Desire
This piece is a lament. In 2004 I got engaged to an Italian woman, Desire (pronounced like the verb/noun). I surrendered my place in South Central Los Angeles to move to Rome and live with her and her two boys in a 600 year-old apartment overlooking the Pantheon.
Desire was of a prominent family, living in a world filled with social rules defined by Rome’s thousands of years of tradition and custom. I come from Russia, raised in America. The thrill of spontaneous sex, unworried freeness, and passion of our affair soon gave way and illuminated the cultural differences between us. Our engagement slowly collapsed. I found myself in a foreign country feeling bereft and futile. And heartbroken. You know this strange condition? You wake up at night, open your eyes on the darkness, and suddenly you feel you’re lost, and you start groping around as fast as you can, looking for something familiar and solid, the wall, the lamp, chair.

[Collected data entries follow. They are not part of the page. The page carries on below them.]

/-- While LB0 is usable and EN is set, an entry made for an occurrence goes to LB0 offset 16 x WPTR as TIME, DATA and
the information word with SEQ in its upper half; WPTR and SEQ advance modulo 1,024 and 65,536, WRAPPED is set when
WPTR wraps, and the control word mirrors the three. With STOP set and the log full, DROP is counted and nothing is
written. While entries are staged, at most 32 are kept. Where commands act LOG_CLEAR zeroes every entry, WPTR and
WRAPPED, and leaves SEQ. (14_checks_faults_log.md, R425, R426, R427) -/
def Obligations.Log_EntryWrittenAndCleared : Prop :=
  (∀ (s : State) (e : LogEntry), s.on F.LOG_CTRL_EN = true → s.pwr.lockLog = false →
    (s.on F.LOG_STAT_WRAPPED && s.on F.LOG_CTRL_STOP) = false →
    (s.logEntry e).locketWord (0x300000 + 16 * s.fld F.LOG_STAT_WPTR) = BitVec.ofNat 32 e.time.toNat ∧
    (s.logEntry e).locketWord (0x300000 + 16 * s.fld F.LOG_STAT_WPTR + 4) = BitVec.ofNat 32 (e.time.toNat / 2 ^ 32) ∧
    (s.logEntry e).locketWord (0x300000 + 16 * s.fld F.LOG_STAT_WPTR + 8) = e.data ∧
    ((s.logEntry e).locketWord (0x300000 + 16 * s.fld F.LOG_STAT_WPTR + 12)).toNat =
      e.info.toNat % 2 ^ 16 + 2 ^ 16 * s.fld F.LOG_SEQ_SEQ ∧
    (s.logEntry e).fld F.LOG_STAT_WPTR = (s.fld F.LOG_STAT_WPTR + 1) % 1024 ∧
    (s.logEntry e).fld F.LOG_SEQ_SEQ = (s.fld F.LOG_SEQ_SEQ + 1) % 65536 ∧
    (s.logEntry e).on F.LOG_STAT_WRAPPED = (s.on F.LOG_STAT_WRAPPED || s.fld F.LOG_STAT_WPTR == 1023) ∧
    ((s.logEntry e).locketWord 0x304000).toNat = (s.logEntry e).fld F.LOG_STAT_WPTR +
      2 ^ 10 * (s.logEntry e).fld F.LOG_STAT_WRAPPED + 2 ^ 16 * (s.logEntry e).fld F.LOG_SEQ_SEQ ∧
    (∀ a, a ≠ 0x304000 → (a < 0x300000 + 16 * s.fld F.LOG_STAT_WPTR ∨ 0x300000 + 16 * s.fld F.LOG_STAT_WPTR + 12 < a) →
      (s.logEntry e).locketWord a = s.locketWord a) ∧
    OnlyFields [F.LOG_STAT_WPTR, F.LOG_SEQ_SEQ, F.LOG_STAT_WRAPPED] s (s.logEntry e)) ∧
  (∀ (s : State) (e : LogEntry), s.on F.LOG_CTRL_EN = true → s.pwr.lockLog = false →
    s.on F.LOG_STAT_WRAPPED = true → s.on F.LOG_CTRL_STOP = true →
    (s.logEntry e).fld F.LOG_STAT_DROP = min 255 (s.fld F.LOG_STAT_DROP + 1) ∧ (s.logEntry e).locket = s.locket) ∧
  (∀ (s : State) (e : LogEntry), s.on F.LOG_CTRL_EN = true → s.pwr.lockLog = true →
    (s.log.staged.length < 32 → (s.logEntry e).log.staged = s.log.staged ++ [e]) ∧
    (32 ≤ s.log.staged.length → (s.logEntry e).log = s.log ∧
      (s.logEntry e).fld F.LOG_STAT_DROP = min 255 (s.fld F.LOG_STAT_DROP + 1)) ∧ (s.logEntry e).locket = s.locket) ∧
  (∀ s : State, s.live → Runs .logClear s fun t =>
    t.fld F.LOG_STAT_WPTR = 0 ∧ t.fld F.LOG_STAT_WRAPPED = 0 ∧ t.fld F.LOG_SEQ_SEQ = s.fld F.LOG_SEQ_SEQ ∧
    (∀ i, i < 4096 → t.locketWord (0x300000 + 4 * i) = 0) ∧
    (∀ a, 0x310000 ≤ a → t.locketWord a = s.locketWord a) ∧
    OnlyFields [F.LOG_STAT_WPTR, F.LOG_STAT_WRAPPED] s t)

I roamed the city streets of the Seven Hills.
I was reading Jacques Lacan at the time, a French psychoanalyst who died in 1981. His psychoanalytical theory was an expansion on Freud and the linguist Saussure, explaining that ‘desire’ necessarily lacks something, i.e. it is a ‘desire’ of lack. Lacan’s notion of ‘desire’ is, at its heart, a ‘desire’ for wholeness—a “hole in the self” that the subject attempts to close through an endless, metonymic chain of
supplements: the perfect car, the perfect boyfriend, a tenure track job, etc. But as soon as one’s supplement is acquired, desire moves onto something else. ‘Desire’ is a (representational) itch that can never truly be scratched.
I began shooting the facades of the city streets with a 35mm camera, twisting and angling the camera to re-urbanize Rome and depict the hole it bore inside me. I used the city as a large-scale glance of a sky—a hole—contoured by the walls of an ancient city, an obsession, a medieval puzzle, a daydream, a delusion, a search for belonging, nostalgia, a projection of hope for something otherworldly. I shot 6 rolls of film (36 exposures per roll). Between each photograph are 1-5 kilometers, and for each image I had to wait for the right time of day to get the necessary exposure. Each roll was employed with no editing, in true succession, so they were all memorized. No Photoshop. The piece took 3 months to complete, after which I moved back to Los Angeles.